Exercise instructions:
Copy each of the following entries back without change.

Data for this exercise:
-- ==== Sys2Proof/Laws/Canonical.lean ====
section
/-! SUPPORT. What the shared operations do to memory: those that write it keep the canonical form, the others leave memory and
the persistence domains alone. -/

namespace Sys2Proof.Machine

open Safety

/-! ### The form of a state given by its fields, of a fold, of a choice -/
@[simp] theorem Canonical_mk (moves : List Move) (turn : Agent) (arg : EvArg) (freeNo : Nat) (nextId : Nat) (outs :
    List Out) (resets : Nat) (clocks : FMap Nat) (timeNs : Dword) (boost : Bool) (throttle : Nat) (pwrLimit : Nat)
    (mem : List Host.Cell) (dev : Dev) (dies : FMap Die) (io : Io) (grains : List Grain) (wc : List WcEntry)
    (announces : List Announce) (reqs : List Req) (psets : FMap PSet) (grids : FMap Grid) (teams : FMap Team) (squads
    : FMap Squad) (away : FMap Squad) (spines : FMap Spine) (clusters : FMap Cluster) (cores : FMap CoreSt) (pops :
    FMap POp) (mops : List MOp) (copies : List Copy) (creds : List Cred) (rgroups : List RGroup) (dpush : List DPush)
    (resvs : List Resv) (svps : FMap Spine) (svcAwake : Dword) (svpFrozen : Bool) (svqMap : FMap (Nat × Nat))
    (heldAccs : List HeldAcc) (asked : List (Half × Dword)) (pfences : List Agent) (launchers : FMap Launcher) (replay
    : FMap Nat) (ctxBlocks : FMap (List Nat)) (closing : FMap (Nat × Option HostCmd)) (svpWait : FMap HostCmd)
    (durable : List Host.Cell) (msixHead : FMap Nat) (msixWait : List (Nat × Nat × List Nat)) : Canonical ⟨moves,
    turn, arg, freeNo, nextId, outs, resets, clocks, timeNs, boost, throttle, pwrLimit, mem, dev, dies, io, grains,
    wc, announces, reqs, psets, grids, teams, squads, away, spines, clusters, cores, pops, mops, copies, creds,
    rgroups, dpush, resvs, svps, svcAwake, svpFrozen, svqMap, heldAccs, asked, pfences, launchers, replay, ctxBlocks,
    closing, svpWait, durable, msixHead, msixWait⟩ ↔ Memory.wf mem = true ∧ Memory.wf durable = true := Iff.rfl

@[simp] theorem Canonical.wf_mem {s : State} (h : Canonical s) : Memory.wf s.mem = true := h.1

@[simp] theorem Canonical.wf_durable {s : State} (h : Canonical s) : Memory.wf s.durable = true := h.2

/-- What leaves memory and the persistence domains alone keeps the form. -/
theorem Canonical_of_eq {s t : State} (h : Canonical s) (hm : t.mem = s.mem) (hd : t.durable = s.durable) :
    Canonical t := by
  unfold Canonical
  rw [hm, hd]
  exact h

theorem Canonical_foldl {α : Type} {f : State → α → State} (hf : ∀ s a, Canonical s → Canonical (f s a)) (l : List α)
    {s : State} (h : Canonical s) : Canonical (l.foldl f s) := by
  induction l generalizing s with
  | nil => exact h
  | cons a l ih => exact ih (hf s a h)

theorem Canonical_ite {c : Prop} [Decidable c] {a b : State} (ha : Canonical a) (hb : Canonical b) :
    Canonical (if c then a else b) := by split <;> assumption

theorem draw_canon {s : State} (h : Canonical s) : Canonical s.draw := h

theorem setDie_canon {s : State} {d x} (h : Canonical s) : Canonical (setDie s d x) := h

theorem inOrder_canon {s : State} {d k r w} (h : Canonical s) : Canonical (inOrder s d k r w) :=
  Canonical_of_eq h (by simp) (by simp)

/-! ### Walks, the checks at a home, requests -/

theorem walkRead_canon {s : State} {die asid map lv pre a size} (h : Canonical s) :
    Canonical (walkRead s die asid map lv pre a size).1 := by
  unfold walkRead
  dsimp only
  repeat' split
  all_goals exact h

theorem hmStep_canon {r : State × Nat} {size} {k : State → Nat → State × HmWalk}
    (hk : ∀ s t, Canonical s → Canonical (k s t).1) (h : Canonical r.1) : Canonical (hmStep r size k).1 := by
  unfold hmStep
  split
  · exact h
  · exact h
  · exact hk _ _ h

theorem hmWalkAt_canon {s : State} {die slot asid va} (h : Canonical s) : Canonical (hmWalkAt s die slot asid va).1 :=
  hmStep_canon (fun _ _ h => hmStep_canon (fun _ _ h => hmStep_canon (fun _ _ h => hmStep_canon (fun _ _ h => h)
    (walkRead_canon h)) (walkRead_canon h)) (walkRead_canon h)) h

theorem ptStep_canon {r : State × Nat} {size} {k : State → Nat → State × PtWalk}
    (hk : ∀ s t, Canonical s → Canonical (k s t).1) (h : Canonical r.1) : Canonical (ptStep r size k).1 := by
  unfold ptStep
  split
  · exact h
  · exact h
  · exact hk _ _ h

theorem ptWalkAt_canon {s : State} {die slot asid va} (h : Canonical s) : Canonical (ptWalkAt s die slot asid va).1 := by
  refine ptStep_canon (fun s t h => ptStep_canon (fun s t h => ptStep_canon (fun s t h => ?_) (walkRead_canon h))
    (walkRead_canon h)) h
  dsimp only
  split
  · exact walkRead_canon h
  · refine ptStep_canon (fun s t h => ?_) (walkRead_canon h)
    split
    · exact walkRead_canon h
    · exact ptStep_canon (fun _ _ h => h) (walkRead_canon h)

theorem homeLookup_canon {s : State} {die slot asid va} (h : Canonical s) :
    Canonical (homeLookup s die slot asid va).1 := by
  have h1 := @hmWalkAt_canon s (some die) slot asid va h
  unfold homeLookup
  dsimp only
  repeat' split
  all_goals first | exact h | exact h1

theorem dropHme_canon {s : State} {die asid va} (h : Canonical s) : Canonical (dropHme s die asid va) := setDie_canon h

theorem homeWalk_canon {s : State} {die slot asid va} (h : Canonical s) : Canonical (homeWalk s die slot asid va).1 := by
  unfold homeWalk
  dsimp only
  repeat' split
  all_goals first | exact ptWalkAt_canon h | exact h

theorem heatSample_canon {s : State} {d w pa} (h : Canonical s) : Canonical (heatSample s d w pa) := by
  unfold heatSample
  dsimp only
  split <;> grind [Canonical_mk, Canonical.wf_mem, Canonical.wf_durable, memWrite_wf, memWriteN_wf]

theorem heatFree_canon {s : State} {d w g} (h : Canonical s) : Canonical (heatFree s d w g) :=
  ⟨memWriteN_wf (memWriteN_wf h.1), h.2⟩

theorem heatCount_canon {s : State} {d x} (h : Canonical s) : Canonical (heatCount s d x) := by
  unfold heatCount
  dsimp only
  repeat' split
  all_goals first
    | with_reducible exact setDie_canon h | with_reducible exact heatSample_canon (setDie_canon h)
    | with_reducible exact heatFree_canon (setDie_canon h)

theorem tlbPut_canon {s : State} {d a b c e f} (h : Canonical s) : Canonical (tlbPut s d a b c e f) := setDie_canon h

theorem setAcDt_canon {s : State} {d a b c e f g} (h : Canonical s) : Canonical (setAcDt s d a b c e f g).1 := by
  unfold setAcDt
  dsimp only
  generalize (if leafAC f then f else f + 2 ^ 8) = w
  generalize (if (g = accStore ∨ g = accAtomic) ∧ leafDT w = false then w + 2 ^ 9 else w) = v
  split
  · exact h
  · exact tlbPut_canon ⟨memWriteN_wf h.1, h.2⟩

Your solution:
-- ==== Sys2Proof/Laws/Canonical.lean ====
section
/-! SUPPORT. What the shared operations do to memory: those that write it keep the canonical form, the others leave memory and
the persistence domains alone. -/

namespace Sys2Proof.Machine

open Safety

/-! ### The form of a state given by its fields, of a fold, of a choice -/
@[simp] theorem Canonical_mk (moves : List Move) (turn : Agent) (arg : EvArg) (freeNo : Nat) (nextId : Nat) (outs :
    List Out) (resets : Nat) (clocks : FMap Nat) (timeNs : Dword) (boost : Bool) (throttle : Nat) (pwrLimit : Nat)
    (mem : List Host.Cell) (dev : Dev) (dies : FMap Die) (io : Io) (grains : List Grain) (wc : List WcEntry)
    (announces : List Announce) (reqs : List Req) (psets : FMap PSet) (grids : FMap Grid) (teams : FMap Team) (squads
    : FMap Squad) (away : FMap Squad) (spines : FMap Spine) (clusters : FMap Cluster) (cores : FMap CoreSt) (pops :
    FMap POp) (mops : List MOp) (copies : List Copy) (creds : List Cred) (rgroups : List RGroup) (dpush : List DPush)
    (resvs : List Resv) (svps : FMap Spine) (svcAwake : Dword) (svpFrozen : Bool) (svqMap : FMap (Nat × Nat))
    (heldAccs : List HeldAcc) (asked : List (Half × Dword)) (pfences : List Agent) (launchers : FMap Launcher) (replay
    : FMap Nat) (ctxBlocks : FMap (List Nat)) (closing : FMap (Nat × Option HostCmd)) (svpWait : FMap HostCmd)
    (durable : List Host.Cell) (msixHead : FMap Nat) (msixWait : List (Nat × Nat × List Nat)) : Canonical ⟨moves,
    turn, arg, freeNo, nextId, outs, resets, clocks, timeNs, boost, throttle, pwrLimit, mem, dev, dies, io, grains,
    wc, announces, reqs, psets, grids, teams, squads, away, spines, clusters, cores, pops, mops, copies, creds,
    rgroups, dpush, resvs, svps, svcAwake, svpFrozen, svqMap, heldAccs, asked, pfences, launchers, replay, ctxBlocks,
    closing, svpWait, durable, msixHead, msixWait⟩ ↔ Memory.wf mem = true ∧ Memory.wf durable = true := Iff.rfl

@[simp] theorem Canonical.wf_mem {s : State} (h : Canonical s) : Memory.wf s.mem = true := h.1

@[simp] theorem Canonical.wf_durable {s : State} (h : Canonical s) : Memory.wf s.durable = true := h.2

/-- What leaves memory and the persistence domains alone keeps the form. -/
theorem Canonical_of_eq {s t : State} (h : Canonical s) (hm : t.mem = s.mem) (hd : t.durable = s.durable) :
    Canonical t := by
  unfold Canonical
  rw [hm, hd]
  exact h

theorem Canonical_foldl {α : Type} {f : State → α → State} (hf : ∀ s a, Canonical s → Canonical (f s a)) (l : List α)
    {s : State} (h : Canonical s) : Canonical (l.foldl f s) := by
  induction l generalizing s with
  | nil => exact h
  | cons a l ih => exact ih (hf s a h)

theorem Canonical_ite {c : Prop} [Decidable c] {a b : State} (ha : Canonical a) (hb : Canonical b) :
    Canonical (if c then a else b) := by split <;> assumption

theorem draw_canon {s : State} (h : Canonical s) : Canonical s.draw := h

theorem setDie_canon {s : State} {d x} (h : Canonical s) : Canonical (setDie s d x) := h

theorem inOrder_canon {s : State} {d k r w} (h : Canonical s) : Canonical (inOrder s d k r w) :=
  Canonical_of_eq h (by simp) (by simp)

/-! ### Walks, the checks at a home, requests -/

theorem walkRead_canon {s : State} {die asid map lv pre a size} (h : Canonical s) :
    Canonical (walkRead s die asid map lv pre a size).1 := by
  unfold walkRead
  dsimp only
  repeat' split
  all_goals exact h

theorem hmStep_canon {r : State × Nat} {size} {k : State → Nat → State × HmWalk}
    (hk : ∀ s t, Canonical s → Canonical (k s t).1) (h : Canonical r.1) : Canonical (hmStep r size k).1 := by
  unfold hmStep
  split
  · exact h
  · exact h
  · exact hk _ _ h

theorem hmWalkAt_canon {s : State} {die slot asid va} (h : Canonical s) : Canonical (hmWalkAt s die slot asid va).1 :=
  hmStep_canon (fun _ _ h => hmStep_canon (fun _ _ h => hmStep_canon (fun _ _ h => hmStep_canon (fun _ _ h => h)
    (walkRead_canon h)) (walkRead_canon h)) (walkRead_canon h)) h

theorem ptStep_canon {r : State × Nat} {size} {k : State → Nat → State × PtWalk}
    (hk : ∀ s t, Canonical s → Canonical (k s t).1) (h : Canonical r.1) : Canonical (ptStep r size k).1 := by
  unfold ptStep
  split
  · exact h
  · exact h
  · exact hk _ _ h

theorem ptWalkAt_canon {s : State} {die slot asid va} (h : Canonical s) : Canonical (ptWalkAt s die slot asid va).1 := by
  refine ptStep_canon (fun s t h => ptStep_canon (fun s t h => ptStep_canon (fun s t h => ?_) (walkRead_canon h))
    (walkRead_canon h)) h
  dsimp only
  split
  · exact walkRead_canon h
  · refine ptStep_canon (fun s t h => ?_) (walkRead_canon h)
    split
    · exact walkRead_canon h
    · exact ptStep_canon (fun _ _ h => h) (walkRead_canon h)

theorem homeLookup_canon {s : State} {die slot asid va} (h : Canonical s) :
    Canonical (homeLookup s die slot asid va).1 := by
  have h1 := @hmWalkAt_canon s (some die) slot asid va h
  unfold homeLookup
  dsimp only
  repeat' split
  all_goals first | exact h | exact h1

theorem dropHme_canon {s : State} {die asid va} (h : Canonical s) : Canonical (dropHme s die asid va) := setDie_canon h

theorem homeWalk_canon {s : State} {die slot asid va} (h : Canonical s) : Canonical (homeWalk s die slot asid va).1 := by
  unfold homeWalk
  dsimp only
  repeat' split
  all_goals first | exact ptWalkAt_canon h | exact h

theorem heatSample_canon {s : State} {d w pa} (h : Canonical s) : Canonical (heatSample s d w pa) := by
  unfold heatSample
  dsimp only
  split <;> grind [Canonical_mk, Canonical.wf_mem, Canonical.wf_durable, memWrite_wf, memWriteN_wf]

theorem heatFree_canon {s : State} {d w g} (h : Canonical s) : Canonical (heatFree s d w g) :=
  ⟨memWriteN_wf (memWriteN_wf h.1), h.2⟩

theorem heatCount_canon {s : State} {d x} (h : Canonical s) : Canonical (heatCount s d x) := by
  unfold heatCount
  dsimp only
  repeat' split
  all_goals first
    | with_reducible exact setDie_canon h | with_reducible exact heatSample_canon (setDie_canon h)
    | with_reducible exact heatFree_canon (setDie_canon h)

theorem tlbPut_canon {s : State} {d a b c e f} (h : Canonical s) : Canonical (tlbPut s d a b c e f) := setDie_canon h

theorem setAcDt_canon {s : State} {d a b c e f g} (h : Canonical s) : Canonical (setAcDt s d a b c e f g).1 := by
  unfold setAcDt
  dsimp only
  generalize (if leafAC f then f else f + 2 ^ 8) = w
  generalize (if (g = accStore ∨ g = accAtomic) ∧ leafDT w = false then w + 2 ^ 9 else w) = v
  split
  · exact h
  · exact tlbPut_canon ⟨memWriteN_wf h.1, h.2⟩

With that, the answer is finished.